___ Data to examine ___
/-- A line held in a bench's L1 is one of a tracked frame or object (R260, R265). -/
def State.lineTracked (s : State) (bench line : Nat) : Bool :=
  s.attr? (linePa line) == some .tracked || (s.objState (s.objOf (linePa line))).mayRead bench

/-- Copies of a tracked line that a bench holds under other contexts give way to its owner's: they are written back and
discarded, so that the bench has one copy (R268, R271; log entry 19). -/
def State.oneCopy (s : State) (bench ctx line : Nat) : State :=
  if s.lineTracked bench line then s.writeBackAll bench (fun l => l.line == line && l.ctx != ctx) true else s

/-- A way for a line of a context in the L1 of a core's bench: of 1,024 sets the core's quarter has two ways, and a line that
gives way is written back (R20, R261, R342; log entry 19). -/
def State.l1Room (s : State) (core ctx line : Nat) : State :=
  let b := s.bench (core / 8)
  if (b.l1Find ctx line).isSome then s
  else
    let rivals := b.l1.filter fun l => l.quarter == wayQuarter core && l.line % 1024 == line % 1024
    match s.pickVictim rivals 2 with
    | (some l, s) => (s.writeBack (core / 8) l true).leaveObject (core / 8) (linePa l.line)
    | (none, s) => s

/-- The copy of a line that a core's bench holds for a context, or an empty one in the core's quarter. -/
def State.l1Copy (s : State) (core ctx line : Nat) : L1Line :=
  ((s.bench (core / 8)).l1Find ctx line).getD ⟨wayQuarter core, ctx, line, []⟩

/-- Fill the bytes of a range of a line from the home, but those of words with tags, leaving dirty bytes as they are. -/
def State.fillBytes (s : State) (l : L1Line) (off : Nat) : Nat → L1Line
  | 0 => l
  | n + 1 =>
    let kept := match Map.get? l.bytes off with
      | some (_, d) => d
      | none => s.tagged (linePa l.line + off)
    let l := if kept then l else { l with bytes := Map.put l.bytes off (s.byteAt (linePa l.line + off), false) }
    s.fillBytes l (off + 1) n

/-- Fill the sectors of the line of address `pa` into the L1 of a core's bench, with their poison: one request (R261, R425, R435). -/
def State.fillL1 (s : State) (core ctx pa : Nat) : State :=
  let s := (s.oneCopy (core / 8) ctx (pa / 128)).l1Room core ctx (pa / 128)
  let l := s.fillBytes (s.l1Copy core ctx (pa / 128)) 0 128
  let b := (s.bench (core / 8)).l1Put l
  let bad := s.poison.contains (pa / 128) && !b.badLines.contains (ctx, pa / 128)
  (s.putBench (core / 8) (if bad then { b with badLines := b.badLines ++ [(ctx, pa / 128)] } else b)).homeRequest ctx pa 1 false

/-- Write bytes into the copy of their line of a core's bench, marking them dirty (R261); a word with a tag is written at its
home (R270). -/
def State.storeL1 (s : State) (core ctx pa : Nat) (bytes : List Byte) : State :=
  if s.tagged pa then ((s.snoop pa bytes.length).setBytes pa bytes).homeRequest ctx pa 1 true
  else
    let s := (s.oneCopy (core / 8) ctx (pa / 128)).l1Room core ctx (pa / 128)
    s.putBench (core / 8) ((s.bench (core / 8)).l1Put ((s.l1Copy core ctx (pa / 128)).write (pa % 128) bytes))

/-- A byte as a bench's copy of its line has it, else as its home does. -/
def State.cachedByte (s : State) (bench ctx pa : Nat) : Byte :=
  match (s.bench bench).l1Find ctx (pa / 128) with
  | some l => match Map.get? l.bytes (pa % 128) with
    | some c => c.1
    | none => s.byteAt pa
  | none => s.byteAt pa

/-- Bytes of an access as a bench's copies have them, else as their homes do. -/
def State.cachedBytes (s : State) (bench ctx pa n : Nat) : List Byte := (List.range n).map fun i => s.cachedByte bench ctx (pa + i)

/-- A bench writes back and discards the lines that satisfy `p`, each as an eviction: it leaves every object of which it holds
no line any more (R267, R269). -/
def State.evictAll (s : State) (b : Nat) (p : L1Line → Bool) : State :=
  ((s.bench b).l1.filter p).foldl (fun s l => s.leaveObject b (linePa l.line)) (s.writeBackAll b p true)

/-! ### Accesses at the home by engines and atomics (R262, R280) -/

/-- Bring the home up to date with the owner of a tracked line before a home access reads it (log entry 15). -/
def State.settleRead (s : State) (pa : Nat) : State :=
  let o := s.objOf pa
  match s.objState o with
  | .exclusive c => (s.writeBackAll c (fun l => s.inObj o l.line) false).setObj ((s.objPart o).getD 0) o (.shared [c])
  | _ => s

/-- Recall every copy of a tracked line before a home access writes it (log entry 15). -/
def State.settleWrite (s : State) (pa : Nat) : State :=
  let o := s.objOf pa
  if s.objState o == .invalid then s else s.objRecall o

/-- Do something for the first address of every line that a range touches. -/
def State.eachLine (s : State) (pa n : Nat) (f : State → Nat → State) : State :=
  if n = 0 then s
  else (List.range ((pa + n - 1) / 128 - pa / 128 + 1)).foldl (fun s i => f s (linePa (pa / 128 + i))) s

/-- 64-byte units a range touches. -/
def unitsTouched (pa n : Nat) : Nat := if n == 0 then 0 else (pa + n - 1) / 64 - pa / 64 + 1

/-- Bytes read at their home by an engine for a context. -/
def State.engineRead (s : State) (ctx pa n : Nat) : List Byte × State :=
  let s := (s.eachLine pa n State.settleRead).homeRequest ctx pa (unitsTouched pa n) false
  (s.bytesAt pa n, s)

/-- Bytes written at their home by an engine for a context. -/
def State.engineWrite (s : State) (ctx pa : Nat) (bytes : List Byte) : State :=
  (((s.eachLine pa bytes.length State.settleWrite).snoop pa bytes.length).setBytes pa bytes).homeRequest ctx pa (unitsTouched pa bytes.length) true

/-! ### Translation (R244 to R248) -/

/-- What a walk finds. -/
inductive Walk where
  | leaf (e : Word) (size : Nat) (place : Nat)
  | absent
  | refused (c : BitVec 8)
  /-- An entry lies in a poisoned line (R425). -/
  | poisoned (pa : Nat)
  deriving DecidableEq, Repr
___
Collect each line above holding the string "badLines".

> Solution
  let bad := s.poison.contains (pa / 128) && !b.badLines.contains (ctx, pa / 128)
  (s.putBench (core / 8) (if bad then { b with badLines := b.badLines ++ [(ctx, pa / 128)] } else b)).homeRequest ctx pa 1 false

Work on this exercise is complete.